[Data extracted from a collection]
-- ==== Sys2Proof/Machine/State.lean ====
section
/-! DEFINITION. The state of the CX16 as plain data: one record for each block of 00_scope section 3, holding what the
chapters give that block, and the queue of commands that wait. `State.reset` is the part right after a power-on reset
(R14 and the power-on values each chapter gives). -/

namespace Sys2Proof.Machine

/-- The reasons for which the machine stops with a fault. There are none: every command of the table ends in a next
state. An event that finds nothing to act on (a timer's run-out after the timer was discarded) changes nothing, as the
spec's own races say (log 1). -/
inductive Fault where
  deriving DecidableEq, Repr

/-- The reasons for which a command is refused by the MODEL (not by the part: the part's own refusals are replies).-/
inductive Refusal where
  /-- Raised by an arm of `exec` whose command has no meaning yet; safe, since nothing is said of it. No arm raises it
  in this model. -/
  | notModelled (mnemonic : String)
  deriving DecidableEq, Repr

/-! ### Families of values over a small set of names -/

/-- One value for each zone. -/
structure PerZone (α : Type) where
  front : α
  rear : α
  load : α
  hpl : α
  hpr : α
  deriving DecidableEq, Repr

/-- One value for each cabin zone. -/
structure PerCabin (α : Type) where
  front : α
  rear : α
  load : α
  deriving DecidableEq, Repr

/-- One value for each headphone zone. -/
structure PerHp (α : Type) where
  hpl : α
  hpr : α
  deriving DecidableEq, Repr

/-- One value for each microphone. -/
structure PerMic (α : Type) where
  fl : α
  fr : α
  rl : α
  rr : α
  deriving DecidableEq, Repr

/-- One value for each source but CHIME. -/
structure PerSource (α : Type) where
  fgt : α
  bgt : α
  meda : α
  medb : α
  call : α
  prompt : α
  deriving DecidableEq, Repr

/-- A set of cabin zones. -/
abbrev CabinSet := PerCabin Bool

/-! ### Values -/

/-- The seven sources (00_scope, section 7). -/
inductive Source where
  | fgt | bgt | meda | medb | call | prompt | chime
  deriving DecidableEq, Repr

/-- The five classes of entries, highest priority first (R44). -/
inductive Class where
  | chime | call | prompt | traffic | base
  deriving DecidableEq, Repr

/-- A duck depth or rear-quiet depth: a number of qdB, or FULL (00_scope, section 6.2). -/
inductive Depth where
  | full
  | num (d : Nat)
  deriving DecidableEq, Repr

/-- A gain: MUTE or a whole number of qdB (R54). -/
inductive Gain where
  | mute
  | num (q : Int)
  deriving DecidableEq, Repr

/-- A band and an index on its grid (R100). -/
structure Station where
  band : Band
  index : Nat
  deriving DecidableEq, Repr

/-! ### Control Port (chapter 1) -/

/-- The status codes of section 1.1, in the order of their codes (R164). -/
inductive Status where
  | ok | frameError | unknownKind | badLength | outOfRange | wrongState | locked | editClosed | alreadySet
  | notInstalled | notLocked | notFitted | busy | queueFull | noReceiver | badTransition | badPattern | badSafety
  | cursorEnd | conflict
  deriving DecidableEq, Repr

/-- The report kinds of section 1.3, in the order of their codes (R164). -/
inductive ReportKind where
  | partReady | failsafeEntered | failsafeLeft | clockLost | clockRestored | zoneState | conditionChanged
  | chimeEnded | chimeDropped | chimeRerouted | tuneDone | seekDone | seekFailed | seekAborted | stationData
  | stationListChanged | rxBHolder | scanDone | afSwitched | afReverted | afFailed | trafficNoCarrier
  | trafficStarted | trafficDeferred | trafficEnded | headphonePlug | headphoneShort | aecState | callRouteChanged
  | micFault | thermalLevel | supplyState | loadTestDone | onOpenSuspect | channelFault | channelRecovered
  deriving DecidableEq, Repr

/-- A report: its kind, its subject (0 to 255) and its ten data bytes (section 1.3, R164). -/
structure Report where
  kind : ReportKind
  subject : Nat
  data : Bytes
  deriving DecidableEq, Repr

/-- A composed reply: the kind byte it echoes, its status and its body (R4). -/
structure Reply where
  kind : Byte
  status : Status
  body : Bytes
  deriving DecidableEq, Repr

/-- The link watchdog (R11). `counting` holds the milliseconds left of the interval. -/
inductive Watchdog where
  | stopped
  | counting (remaining : Nat)
  | expired
  deriving DecidableEq, Repr

/-- What the Control Port owns (chapter 1). -/
structure ControlPort where
  /-- The pending reply; absent is EMPTY (R5). -/
  reply : Option Reply
  /-- The report queue, oldest first (R7). -/
  reports : List Report
  /-- The reports-lost flag (R7). -/
  lost : Bool
  /-- The report kinds that are MASKED, in the order of their codes (R9). -/
  masked : List ReportKind
  /-- The ATTN line: `true` while it is driven low (R10). -/
  attnLow : Bool
  /-- The link watchdog (R11). -/
  watchdog : Watchdog
  deriving DecidableEq, Repr

/-! ### State Controller (chapter 2) -/

/-- The operating state (R14). -/
inductive OpState where
  | boot | config | run | failsafe | standby
  deriving DecidableEq, Repr

/-- What led to BOOT, as PART_READY reports it (R14). -/
inductive ResetCause where
  | powerOn | restart
  deriving DecidableEq, Repr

**TASK INSTRUCTIONS:** Copy each line of the preceding data that contains the string "Type".

**RESULT OF THIS EXERCISE:**
structure PerZone (α : Type) where
structure PerCabin (α : Type) where
structure PerHp (α : Type) where
structure PerMic (α : Type) where
structure PerSource (α : Type) where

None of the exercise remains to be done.